Abstract

Summary Spectral decomposition methods help illuminate lateral changes in porosity and thin bed thickness. Typically, an interpreter may generate 80 or more spectral components spanning the useable seismic bandwidth at 1 Hz intervals. However, most of these images contain redundant information. The most common means of displaying these components is by simply animating through them. By observing how bright and dim areas of the response move laterally with increasing frequency, a skilled interpreter can determine whether a channel or other stratigraphic feature of interest is thickening or thinning. Principal component analysis is a well-established means of reducing a multiplicity of data into a more manageable number of components.
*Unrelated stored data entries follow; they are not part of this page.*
-- ==== Sys2Proof/Machine/Present.lean ====
section
/-! DEFINITION. What MSE does with the next thing the host does (00_scope.md R14, 70_reset_and_hazards.md R270):
accept a command, in the order of checks of 60_exceptions.md R235, or RESET. -/

namespace Sys2Proof.Machine

/-- A command (CW, DW) presented to MSE. 1. While FAULT = 1 it is ignored and its step is the identity (R234).
2. An illegal word raises `IllegalCommand` (R98, R99). Then the command runs, with the checks of its rule (R235). -/
def acceptCommand (cw : CmdWord) (dw : DataWord) (s : State) : Result :=
  if s.fault then .next s
  else
    match decode cw dw with
    | .ok i => exec i s
    | .error _ => .next (s.takeFault .illegalCommand cw)

/-- One event of the host. RESET takes effect between commands, in any state (R270). -/
def acceptEvent (e : HostEvent) (s : State) : Result :=
  match e with
  | .command cw dw => acceptCommand cw dw s
  | .reset => .next s.resetByHost

/-- The next event in order, taken off the list and accepted (R76). With none presented, MSE "holds its state
unchanged for any length of time" (R247, log entry 2). -/
def acceptNext (s : State) : Result :=
  match s.input with
  | [] => .next s
  | e :: rest => acceptEvent e { s with input := rest }

end Sys2Proof.Machine
end

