-- ==== Sys2Proof/Laws/Ops.lean ====
section
/-! SUPPORT. For each shared operation, one lemma that says everything it can do; later proofs cite it instead of
unfolding the operation. -/

namespace Sys2Proof.Machine

/-- A sequence succeeds exactly when both parts do. -/
theorem bind_eq_ok {α β : Type} {x : Checked α} {f : α → Checked β} {b : β} :
    (x >>= f) = .ok b ↔ ∃ a, x = .ok a ∧ f a = .ok b := by
  cases x <;> simp [bind, Except.bind]

/-- A sequence raises a cause exactly when its first part does, or its second after it. -/
theorem bind_eq_error {α β : Type} {x : Checked α} {f : α → Checked β} {c : Cause} :
    (x >>= f) = .error c ↔ x = .error c ∨ ∃ a, x = .ok a ∧ f a = .error c := by
  cases x <;> simp [bind, Except.bind]

/-- The first part having succeeded, a sequence is its second part. -/
@[simp] theorem ok_bind {α β : Type} (a : α) (f : α → Checked β) : ((Except.ok a : Checked α) >>= f) = f a := rfl

/-- The first part having raised, a sequence raises that. -/
@[simp] theorem error_bind {α β : Type} (c : Cause) (f : α → Checked β) :
    ((Except.error c : Checked α) >>= f) = .error c := rfl

theorem require_eq_ok {p : Prop} [Decidable p] {c : Cause} {u : Unit} : require p c = .ok u ↔ p := by
  unfold require; split <;> simp_all

theorem require_eq_error {p : Prop} [Decidable p] {c d : Cause} : require p c = .error d ↔ ¬ p ∧ d = c := by
  unfold require; split <;> simp_all [eq_comm]

theorem hasWidth_eq_ok {x : BV} {w : Nat} {u : Unit} : hasWidth x w = .ok u ↔ x.w = w := require_eq_ok

theorem hasWidth_eq_error {x : BV} {w : Nat} {c : Cause} :
    hasWidth x w = .error c ↔ x.w ≠ w ∧ c = .widthMismatch := require_eq_error

theorem present_eq_ok {o : Option BV} {x : BV} : present o = .ok x ↔ o = some x := by
  cases o <;> simp [present]

theorem present_eq_error {o : Option BV} {c : Cause} : present o = .error c ↔ o = none ∧ c = .emptyRegister := by
  cases o <;> simp [present, eq_comm]

theorem readV_eq_ok {s : State} {i : VReg} {x : BV} : s.readV i = .ok x ↔ s.v.get i = some x := present_eq_ok

theorem readV_eq_error {s : State} {i : VReg} {c : Cause} :
    s.readV i = .error c ↔ s.v.get i = none ∧ c = .emptyRegister := present_eq_error

theorem readCD_eq_ok {s : State} {x : BV} : s.readCD = .ok x ↔ s.cd = some x := present_eq_ok

theorem readCD_eq_error {s : State} {c : Cause} : s.readCD = .error c ↔ s.cd = none ∧ c = .emptyRegister :=
  present_eq_error

theorem readLR_eq_ok {s : State} {p : BV × BV} : s.readLR = .ok p ↔ s.l = some p.1 ∧ s.r = some p.2 := by
  obtain ⟨a, b⟩ := p
  cases hl : s.l <;> cases hr : s.r <;> simp [State.readLR, present, hl, hr]

theorem readLR_eq_error {s : State} {c : Cause} :
    s.readLR = .error c ↔ (s.l = none ∨ s.r = none) ∧ c = .emptyRegister := by
  cases hl : s.l <;> cases hr : s.r <;> simp [State.readLR, present, hl, hr, eq_comm]

theorem subkey_eq_ok {k : List BV} {i : Nat} {x : BV} : subkey k i = .ok x ↔ 0 < i ∧ k[i - 1]? = some x := by
  unfold subkey
  split
  · simp_all
  · rw [present_eq_ok]; constructor
    · exact fun h => ⟨by omega, h⟩
    · exact fun h => h.2

theorem subkey_eq_error {k : List BV} {i : Nat} {c : Cause} :
    subkey k i = .error c ↔ (i = 0 ∨ k.length < i) ∧ c = .emptyRegister := by
  unfold subkey
  split
  · simp_all [eq_comm]
  · rw [present_eq_error, List.getElem?_eq_none_iff]
    constructor
    · rintro ⟨h, rfl⟩; exact ⟨.inr (by omega), rfl⟩
    · rintro ⟨h | h, rfl⟩
      · contradiction
      · exact ⟨by omega, rfl⟩

/-- The tables the ids name; the only cause is `IllegalCommand`, for an id above 6. -/
theorem table_eq_error {s : State} {tid : Imm} {c : Cause} (h : s.table tid = .error c) :
    6 < tid.toNat ∧ c = .illegalCommand := by
  unfold State.table at h
  split at h <;> simp_all
  omega

/-- A constant table, or the user table. -/
theorem table_eq_ok {s : State} {tid : Imm} {t : List Nat} (h : s.table tid = .ok t) :
    (tid.toNat = 6 ∧ t = s.ut.map BitVec.toNat) ∨
      (tid.toNat < 6 ∧ (t = tableIP ∨ t = tableFP ∨ t = tableE ∨ t = tableP ∨ t = tablePC1 ∨ t = tablePC2)) := by
  unfold State.table at h
  split at h <;> simp_all

/-- How a command ends: complete, or with the fault latched. -/
theorem conclude_eq_next {i : Instr} {s t : State} {res : Checked State} (h : conclude i s res = .next t) :
    res = .ok t ∨ ∃ c, res = .error c ∧ t = s.takeFault c (encodeWord i) := by
  cases res with
  | ok u => exact .inl (by simpa [conclude] using h)
  | error c => exact .inr ⟨c, rfl, by simpa [conclude, eq_comm] using h⟩

@[simp] theorem conclude_ok (i : Instr) (s t : State) : conclude i s (.ok t) = .next t := rfl

@[simp] theorem conclude_error (i : Instr) (s : State) (c : Cause) :
    conclude i s (.error c) = .next (s.takeFault c (encodeWord i)) := rfl

/-- A command that does not complete normally raises a cause; it never stops the machine. -/
theorem conclude_is_next (i : Instr) (s : State) (res : Checked State) : ∃ t, conclude i s res = .next t := by
  cases res <;> exact ⟨_, rfl⟩

/-- What every repetition keeps, the loop keeps. -/
theorem repeatTimes_keeps {P : State → Prop} {f : State → Checked State}
    (hf : ∀ s t, P s → f s = .ok t → P t) : ∀ n s t, P s → repeatTimes f n s = .ok t → P t
  | 0, s, t, hs, h => by cases h; exact hs
  | n + 1, s, t, hs, h => by
    obtain ⟨u, hu, ht⟩ := bind_eq_ok.1 h
    exact repeatTimes_keeps hf n u t (hf s u hs hu) ht

/-- A cause the loop raises is one the body raises in a state the loop reaches. -/
theorem repeatTimes_error {P : State → Prop} {f : State → Checked State} {c : Cause}
    (hf : ∀ s t, P s → f s = .ok t → P t) (hc : ∀ s, P s → f s ≠ .error c) :
    ∀ n s, P s → repeatTimes f n s ≠ .error c
  | 0, s, _, h => by cases h
  | n + 1, s, hs, h => by
    rcases bind_eq_error.1 h with h | ⟨u, hu, ht⟩
    · exact hc s hs h
    · exact repeatTimes_error hf hc n u (hf s u hs hu) ht

/-- One step accepts the next event, and only takes it off the list where there is none. -/
theorem step_cases (s : State) :
    (s.input = [] ∧ step s = .next s) ∨
    (∃ rest, s.input = .reset :: rest ∧ step s = .next { State.reset with input := rest }) ∨
    (∃ cw dw rest, s.input = .command cw dw :: rest ∧ step s = acceptCommand cw dw { s with input := rest }) := by
  unfold step acceptNext
  cases h : s.input with
  | nil => simp
  | cons e rest => cases e <;> simp [acceptEvent, State.resetByHost]

/-- A command presented is ignored while faulted, faults when its word is illegal, and runs otherwise. -/
theorem acceptCommand_cases (cw : CmdWord) (dw : DataWord) (s : State) :
    (s.fault = true ∧ acceptCommand cw dw s = .next s) ∨
    (s.fault = false ∧ ∃ e, decode cw dw = .error e ∧
      acceptCommand cw dw s = .next (s.takeFault .illegalCommand cw)) ∨
    (s.fault = false ∧ ∃ i, decode cw dw = .ok i ∧ acceptCommand cw dw s = exec i s) := by
  unfold acceptCommand
  cases hf : s.fault with
  | true => simp
  | false => cases hd : decode cw dw <;> simp

end Sys2Proof.Machine
end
By construction, each principal component is mathematically orthogonal to other components. In addition the importance of each principal component is proportional to its corresponding eigenvalue. In this manner, we can reduce the 80 or more input spectral components to a more manageable 12 principal components. If the data are normalized with respect to amplitude, the first principal component represents the most common spectral variation seen along an interpreted horizon. The second principal component best represents that part of the spectrum not represented by the first principal component, and so on. Given typical depositional processes, principal components are therefore ideally suited to identify geologic features that give rise to anomalous spectra. Principal components implicitly remove random noise by throwing out those components having small eigenvalues. Equally important, by mapping the three largest principal components against Red, Green, and Blue, we can represent 75% of our spectral information with a single colored image.